The Federal Circuit affirmed the judgment regarding validity and inducement. But, the Federal Circuit vacated the jury’s $4 million damages award for one of the patents, leaving undisturbed the $70,000 award on the other patent. Regarding the $4 million royalty, SSC’s damages expert had testified that, for practical reasons, the parties would not have agreed to a license limited to just the accused products, and would have agreed to a “premium” freedom to operate license to avoid the need to test and negotiate licenses for future potentially infringing lenses that Enplas might sell. The expert testified that the parties would have agreed to a lump sum royalty in a hypothetical negotiation that captured the accused products as well as other “potentially infringing” products. The Federal Circuit vacated the $4 million reasonable royalty award because a proper award cannot include products that were neither accused of infringement nor shown to infringe. The Federal Circuit also noted that, while lump-sum, paid-in-full royalties may be awarded in place of a running royalty on future sales, such award must be based on an estimate of the extent of future sales of accused products, rather than past sales of non-accused products.

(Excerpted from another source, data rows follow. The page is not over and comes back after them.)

/-- The registers of a Culm node. -/
def culmReg (i o : Nat) : Option CtlReg :=
  if o / 8 * 8 = 0x900000 then some .cnCtl
  else if o / 8 * 8 = 0x900008 then some .cnRas
  else if 0xC00000 ≤ o ∧ o < 0xC04000 ∧ o % 0x1000 < 0x80 then some (.dbg ⟨1024 + 4 * i + (o - 0xC00000) / 0x1000, 0⟩ (o % 0x1000 / 8))
  else none

/-- The registers of port node `h`. -/
def portReg (h o : Nat) : Option CtlReg :=
  match wordAt 0x700000 16 o, wordAt 0x700100 2 o, wordAt 0x710000 8192 o with
  | some w, _, _ => if w % 8 < 4 then some (.stp (2 * h + w / 8) (w % 8)) else none
  | _, some w, _ => some (if w = 0 then .sessCmd else .fabStat)
  | _, _, some w => some (.sessEntry (1024 * h + w / 8) (w % 8))
  | _, _, _ => none

/-- The registers of the PCIe node; configuration space and window are one space of offsets. -/
def pcieReg (o : Nat) : Option CtlReg :=
  match wordAt 0x80000 3 o with
  | some w => [CtlReg.pciCtl, .pciStat, .pciWin][w]?
  | none => if (0x100000 ≤ o ∧ o < 0x900000) ∨ (0xB00000 ≤ o ∧ o < 0xF00000) then some (.pciMem (o / 8 * 8)) else none

/-- The register at an offset of a node's control block; none where Table 1 of chapter 19 and the register maps assign the
offset to nothing (R490). -/
def ctlReg (node o : Nat) : Option CtlReg :=
  match everyReg node o with
  | some r => some r
  | none =>
    if node = 0 then keeperReg o
    else if node = ethNode then
      (match wordAt 0x800000 7 o, wordAt 0x800100 7 o with
       | some w, _ => some (.eth 0 w)
       | _, some w => some (.eth 1 w)
       | _, _ => none)
    else if node = pcieNode then pcieReg o
    else if node = 99 then (match wordAt 0x20000 2 o with | some w => some (if w = 0 then .tbCtl else .tbOffset) | none => none)
    else match nodeTiller node with
      | some T => tillerReg T o
      | none =>
        match (List.range 12).find? (fun i => stackNode i = node), (List.range 4).find? (fun i => culmNodeNode i = node),
          (List.range 16).find? (fun h => portNodeNode (2 * h) = node) with
        | some _, _, _ => (wordAt 0x600000 5 o).map .hbm
        | _, some i, _ => culmReg i o
        | _, _, some h => portReg h o
        | _, _, _ => none

/-! ## Codes -/

/-- `HALF_STATE` codes (Table 14 of chapter 1). -/
def HalfState.code (x : HalfState) : Nat := match x with | .running => 0 | .slowed => 1 | .parking => 2 | .parked => 3 | .unparking => 4
/-- `REGION_STATE` codes (Table 14 of chapter 2). -/
def RegState.code (x : RegState) : Nat :=
  match x with | .undefined => 0 | .serving => 1 | .draining => 2 | .quiescent => 3 | .loading => 4 | .checking => 5
/-- `SQ_STAT.STATE` codes (Table 4 of chapter 10). -/
def SqState.code (x : SqState) : Nat := match x with | .idle => 0 | .running => 1 | .stopped => 2 | .aborting => 3 | .aborted => 4 | .done => 5
/-- `THS_WSTAT.STATE` codes (Table 12 of chapter 11). -/
def WaveState.code (x : WaveState) : Nat :=
  match x with | .idle => 0 | .running => 1 | .stopped => 2 | .aborting => 3 | .aborted => 4 | .done => 5 | .replaying => 6
/-- `STP_STAT.STATE` codes (Table 12 of chapter 13). -/
def PortState.code (x : PortState) : Nat :=
  match x with | .disabled => 0 | .training => 1 | .up => 2 | .down => 3 | .refused => 4 | .miswired => 5 | .handover => 6

/-- The 32 bytes of a health-log entry (Table 7 of chapter 15). -/
def HealthEntry.bytes (e : HealthEntry) : List Byte :=
  leBytes 8 e.stamp.toNat ++ leBytes 1 e.source ++ leBytes 1 e.cause ++ leBytes 1 e.action ++ leBytes 1 e.flags ++ leBytes 2 e.node
    ++ leBytes 2 e.unit ++ leBytes 4 e.stepId ++ leBytes 4 e.count ++ leBytes 8 e.detail

/-- The 64 bytes of a session entry (Table 8 of chapter 13). -/
def Session.bytes (e : Session) : List Byte :=
  leBytes 1 e.st ++ leBytes 1 e.rights ++ leBytes 2 e.template ++ leBytes 2 e.module ++ leBytes 2 e.tagShare ++ leBytes 8 e.base
    ++ leBytes 8 e.length ++ leBytes 4 e.credit ++ leBytes 2 e.held ++ leBytes 2 e.outstanding ++ leBytes 1 e.lastErr
    ++ List.replicate 3 0 ++ leBytes 4 e.errors ++ leBytes 4 e.late ++ List.replicate 4 0 ++ leBytes 8 e.opened.toNat
    ++ leBytes 8 e.errStamp.toNat

/-- Word `w` of a list of bytes. -/
def wordIn (l : List Byte) (w : Nat) : Word := word (fld l (8 * w) 8)

/-- A register value whose `n` write-only bits from `lo` read as a free value (log entry 1). -/
def State.withWo (s : State) (lo n v : Nat) : Word × State :=
  let (x, s1) := s.draw n
  (word (v + x.toNat * 2 ^ lo), s1)

/-! ## Reading -/

/-- `HALF_STATE` (Table 14 of chapter 1, R44). -/
def State.halfStateWord (s : State) : Word :=
  let core := fun (x : HalfRec) => if x.st = .parked then x.coreT else x.coreF
  let mesh := fun (x : HalfRec) => if x.st = .parked then x.meshT else x.meshF
  word (s.west.st.code + s.east.st.code * 16 + core s.west * 2 ^ 8 + mesh s.west * 2 ^ 16 + core s.east * 2 ^ 24 + mesh s.east * 2 ^ 32
    + b2n s.parkEn * 2 ^ 40 + s.lastRefusal * 2 ^ 48)

/-- `REL_STAT` (Table 10 of chapter 15). -/
def State.relStat (s : State) : Word :=
  word (s.rel.st + b2n s.promise * 4 + b2n s.loader.rel.isNone * 8 + b2n s.spareCore * 16 + b2n s.spareSram * 32 + b2n s.spareHbm * 64
    + b2n s.noReplica * 128 + b2n s.mirrorOff * 256 + b2n s.rel.mirrorDown * 512 + b2n s.rateBit * 1024 + s.rel.cause * 2 ^ 16)

/-- Registers of a sampler (Table 4 of chapter 16). -/
def State.smpRead (s : State) (i k : Nat) : Word :=
  let x := s.sampler i
  match k with
  | 0 => word (b2n x.en + x.n * 2 ^ 8 + x.period * 2 ^ 16)
  | 1 => word x.list
  | 2 => word (x.ringBase + x.ringLog * 2 ^ 44)
  | 3 => word x.head
  | _ => word ((if x.st = 1 ∧ s.samplerPaused x then 2 else x.st) + x.err * 2 ^ 8 + x.skipped * 2 ^ 16)

/-- `CRG` (Table 7 of chapter 8). -/
def Inbox.read (b : Inbox) : Word :=
  word (b2n b.valid + b.store * 2 + b.core * 8 + b2n b.auto * 128 + b.base * 2 ^ 8 + b.length * 2 ^ 24 + b.avail * 2 ^ 40 + b.gen * 2 ^ 59
    + b2n b.overrun * 2 ^ 63)

/-- Whether the next record of a schedule context is not eligible, or its issue waits (Table 4 of chapter 10, R274). -/
def State.sqWaiting (s : State) (T k : Nat) : Bool :=
  let q := s.sq T k
  q.st = .running && !q.ended && match s.nextRec T k with
    | .error _ => false
    | .ok r => !s.recReached T r q.iter || q.steps.any (s.issueWaits T k)

/-- Registers of a schedule context (Table 4 of chapter 10). -/
def State.sqRegRead (s : State) (T k w : Nat) : Word :=
  let q := s.sq T k
  match w with
  | 0 => word (q.op + q.maxflight * 2 ^ 8)
  | 1 => word q.base
  | 2 => word (q.st.code + b2n (s.sqWaiting T k) * 8 + q.steps.length * 16 + q.err * 2 ^ 8 + q.next * 2 ^ 16 + q.iter % 2 ^ 16 * 2 ^ 32
      + q.replays * 2 ^ 48)
  | _ => word (q.faultStep + q.faultCause * 2 ^ 32 + q.faultCore * 2 ^ 36 + b2n q.faultSpare * 2 ^ 40)

/-- Whether a tiller is the controller of its region's array. -/
def State.isCtrl (s : State) (T : Nat) : Bool :=
  match s.regionOf T with
  | some r => (s.region r).array ≠ [] && arrCtrl (s.arr r) = T
  | none => false

/-- `THS.STATE` (Table 11 of chapter 11): ACTIVE while the array's wave controller is neither IDLE, ABORTED nor DONE. -/
def State.thsState (s : State) (T : Nat) : Nat :=
  let x := s.th T
  if !x.on then 0
  else if x.purging then 3
  else match s.regionOf T with
    | some r => match (s.th (arrCtrl (s.arr r))).st with | .idle | .aborted | .done => 1 | _ => 2
    | none => 1

/-- `THS_WSTAT` (Table 12 of chapter 11). -/
def Thallus.wstat (x : Thallus) : Word :=
  word (x.st.code + x.err * 2 ^ 8 + x.wave * 2 ^ 16 + x.replays * 2 ^ 48 + x.inflight.length * 2 ^ 56)

/-- `THS_FAULT` (Table 12 of chapter 11). -/
def Thallus.fault (x : Thallus) : Word := word (x.faultWave + x.faultCause * 2 ^ 32 + x.faultUnit * 2 ^ 36 + b2n x.faultSpare * 2 ^ 52)

/-- `TSPARE` (Table 10 of chapter 15). -/
def Tiller.tspare (x : Tiller) : Word :=
  word (b2n x.spareServes.isSome + x.spareServes.getD 0 * 2 + b2n x.hold * 32 + b2n x.takeover.isSome * 64 + x.coreFaults * 2 ^ 8)

/-- `SRAM_RAS` but for CLR (Table 10 of chapter 15). -/
def State.sramRas (s : State) (T : Nat) : Nat :=
  let rs := (s.repairs.filter (fun r => storeTiller r.1 = T)).map Prod.snd
  let rows := (rs.map (fun r => r.rows.length)).sum
  let banks := (rs.filter (fun r => r.bankUsed)).length
  (s.tiller T).sramCe + (s.tiller T).sramUe * 2 ^ 24 + min rows 255 * 2 ^ 40 + min banks 15 * 2 ^ 48

/-- Whether a thread holds CHOWN of an endpoint. -/
def State.ownsEp (s : State) (t : Tid) : Bool := s.tillers.any (fun p => p.2.eps.any (fun e => e.2.owner = some t))

/-- Debug registers of a context (Table 9 of chapter 16). -/
def State.dbgRead (s : State) (t : Tid) (w : Nat) : Word × State :=
  let c := s.ctx t
  let d := c.dbg
  match w with
  | 0 => s.withWo 0 3 (b2n d.brkHalt * 8 + b2n (c.st = .halted && d.byDebugger) * 16 + b2n d.pending * 32 + d.cause * 2 ^ 8 + d.which * 2 ^ 12
      + b2n (s.ownsEp t) * 2 ^ 14 + b2n d.part * 2 ^ 15)
  | 1 => (d.pc, s)
  | 2 => (word d.prog, s)
  | 3 => (word d.level, s)
  | _ => (if w < 8 then sget 0 d.bp (w - 4) else if w % 2 = 0 then sget 0 d.wpa ((w - 8) / 2) else sget 0 d.wpc ((w - 8) / 2), s)

/-- Registers of an HBM controller (Table 5 of chapter 12). -/
def State.hbmRead (s : State) (i w : Nat) : Word × State :=
  let x := s.stack i
  match w with
  | 0 => (word (x.st + min x.lanes 255 * 2 ^ 8 + b2n x.repairing * 2 ^ 16), s)
  | 1 => s.withWo 63 1 (x.temp + x.max * 2 ^ 8 + b2n x.double * 2 ^ 16 + b2n x.throttle * 2 ^ 17)
  | 2 => s.withWo 63 1 (x.ce + x.ue * 2 ^ 24 + x.rows * 2 ^ 40 + x.spareMin * 2 ^ 52)
  | 3 => (word (x.periodNext + x.progress % 2 ^ 24 * 2 ^ 8 + x.passes * 2 ^ 32), s)
  | _ => (word x.pcfail, s)

/-- Registers of a Stolon port (Table 12 of chapter 13). -/
def State.stpRead (s : State) (p w : Nat) : Word × State :=
  let x := s.port p
  match w with
  | 0 => s.withWo 1 1 (b2n x.en + b2n (s.bonded p) * 4 + x.c0Allot * 2 ^ 8)
  | 1 => (word (x.st.code + x.lanes * 16 + x.refusal * 2 ^ 8 + x.proto * 2 ^ 12 + x.peerId * 2 ^ 16 + x.peerPort * 2 ^ 30), s)
  | 2 => s.withWo 63 1 (x.replays + x.laneDrops * 2 ^ 32 + x.downs * 2 ^ 40)
  | _ => (x.peerIdent, s)

/-- Registers of a service port (Table 12 of chapter 14). -/
def State.ethRead (s : State) (p w : Nat) : Word × State :=
  let x := s.ethPort p
  match w with
  | 0 => (word (b2n x.en + b2n x.promisc * 2), s)
  | 1 => (word (x.link + x.rxDrop * 2 ^ 16 + x.fcsErr * 2 ^ 32), s)
  | 2 => (word (x.txSize + x.txBase), s)
  | 3 => (word (x.rxSize + x.rxBase), s)
  | 4 => (word (x.txNext % 2 ^ 12 + x.rxNext % 2 ^ 12 * 2 ^ 16), s)
  | 5 => s.withWo 0 1 0
  | _ => (word x.mac, s)

/-- A word of the PCIe configuration space or window: what the far side answers is a free value (log entry 1). -/
def State.pciRead (s : State) : Word × State := s.draw 64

Judge Newman dissented in part. She pointed out that Enplas did not appeal the district court’s Daubert ruling or motion in limine ruling, related to SSC’s damages expert’s theory and testimony. She believed that Enplas’s motion based on a lack of substantial evidence to support the damages verdict was an end-run around the rules of evidence and unopposed expert testimony. She further believed that SSC’s expert testimony regarding a lump-sum “freedom to operate” license was reasonably based on what Enplas would be willing to pay at a hypothetical negotiation under the circumstances, and that the appellate court should not create a hypothetical negotiation far-removed from what parties regularly do during real-world licensing negotiations.